Is there one in the group (the one you mentioned usually invites you) who you could maybe have a word with?

BluddyMoFo · 17/03/2012 21:55

This reply has been deleted

Message withdrawn at poster's request.

Calamityboo · 17/03/2012 22:01

bloodymofo I think the point is that they are arranging these things and no one seems to be thinking to invite her, at the point where they all know and are discussing it, it is really embarrasing to feel like the spare wheel not knowing if it is an oversight, or they don't want you there, and not wanting to know the answer.

HippyHippopotamus · 17/03/2012 22:03

Ranked... Thank you for starting ths thread, I'm in exactly the same position ie being invited to evening things but not day things with my dc.

I'm foxed as to why... Hey, do you fancy meeting next week in the park with our dc? Grin

fatherchewylouis · 17/03/2012 22:10

How did you respond when the nice friend said "you should come along" that time? I'm wondering whether, in your embarrasment about the situation, you sounded dismissive and disinterested and so they didn't invite you next time as you didn't seem at all interested in joining them?

Thoughrs based on bloodymofo's question...

rankedandfiled · 17/03/2012 22:55

Fatherchewy - when she said that I said I'd love to come, and indeed went along. So no, she didn't get a knock-back.

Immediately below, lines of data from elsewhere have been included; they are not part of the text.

-- ==== Sys2Proof/Tests/Slice0.lean ====
section
/-! SUPPORT. Tests/Slice0.lean: the checks of WellFormed, the spec's worked cases, and for each clause of each statement a state and operands that meet its hypotheses. -/

open Sys2Proof Sys2Proof.Machine

namespace Sys2Proof.Tests

set_option linter.unusedVariables false
set_option Elab.async false

/-- A decidable fact that the kernel evaluates. -/
theorem met {p : Prop} (h : p := by decide +kernel) : p := h

/-! ### States -/

/-- A package that runs: boot done, the host's link up, every bank die active. -/
def up : State :=
  { State.reset with
    boot := { Boot.reset with stage := 8, done := true, hubLock := true, backup := false, ready := true }
    host := { HostIf.reset with linkUp := true, width := 16, speed := 5 }
    banks := (List.range 4).map (fun n => (n, { Bank.reset with phase := .active, bridge := .up, pllLock := true })) }

/-- A wire test that found nothing. -/
def goodWires : WireTest := ⟨[], [], [], [], []⟩

/-- `up` with the bridge of BANK_1 in a retrain. -/
def retr : State := { up with banks := [(1, { Bank.reset with phase := .active, bridge := .retrain })] }

/-- A data frame of zeros with sequence number 0 and its CRC-32C. -/
def goodFrame : List Byte :=
  let f : List Byte := List.replicate 520 0 ++ [4, 0, 0, 0]
  f ++ leBytes 4 (crc32c f)

/-- The invariant from its parts, each of which can be evaluated. -/
theorem inv_of {s : State}
    (h : Memory.wf s.mem = true ∧ Regs.wf s.regs = true ∧ s.host.evq.length ≤ 64 ∧ s.host.lost ≤ 0xFF ∧ s.flt.retained.length ≤ 8 ∧
      (0x58 ≤ s.mgt.addr ∧ s.mgt.addr ≤ 0x5B) ∧ tabWf (fun _ => Bank.reset) s.banks = true ∧ tabWf (fun _ => Ring.reset) s.rings = true ∧
      tabWf (fun _ => Ctx.reset) s.ctxs = true ∧ tabWf (fun _ => none) s.latchHost = true ∧ tabWf (fun _ => none) s.latchMgmt = true) :
    Inv s :=
  ⟨h.1, h.2.1, h.2.2.1, h.2.2.2.1, h.2.2.2.2.1, h.2.2.2.2.2.1, h.2.2.2.2.2.2⟩

/-- `up` with context 0 OPEN, its rings of 16 entries ACTIVE and polled, and page tables that map the first 2 MiB of its virtual
addresses to 0x200000. -/
def run0 : State :=
  { up with
    pwr := { PwrUnit.reset with ledger := { Ledger.reset with running := true, allowance := 10 ^ 12 } }
    host := { up.host with written := [0x210, 0x218, 0x220, 0x228, 0x230] }
    regs := [(0x200, 1), (0x1010, 0x84400000), (0x90100, 0x10000), (0x90104, 0x80000000)]
    ctxs := [(0, { state := .open_, cause := 0, gen := 1 })]
    rings := [(0, { Ring.reset with state := .active })]
    mem := [(0x10000, 1), (0x10001, 0x10), (0x10002, 1), (0x11000, 1), (0x11001, 0x20), (0x11002, 1), (0x12000, 0x1F), (0x12002, 0x20)] }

Bloodymofo - I've not been there when they've arranged these things, no - tbh I'm not sure what your point is. By the time I find out, the event has all been arranged, they've clearly been planning it for a while, tickets bought and it's too late for me to chip in and go along (or at least in the last case). I do express an interest in going to things when I know about them, or when I've been invited. And I also initiate stuff and invite them, so it's not like I'm acting like I couldn't care less.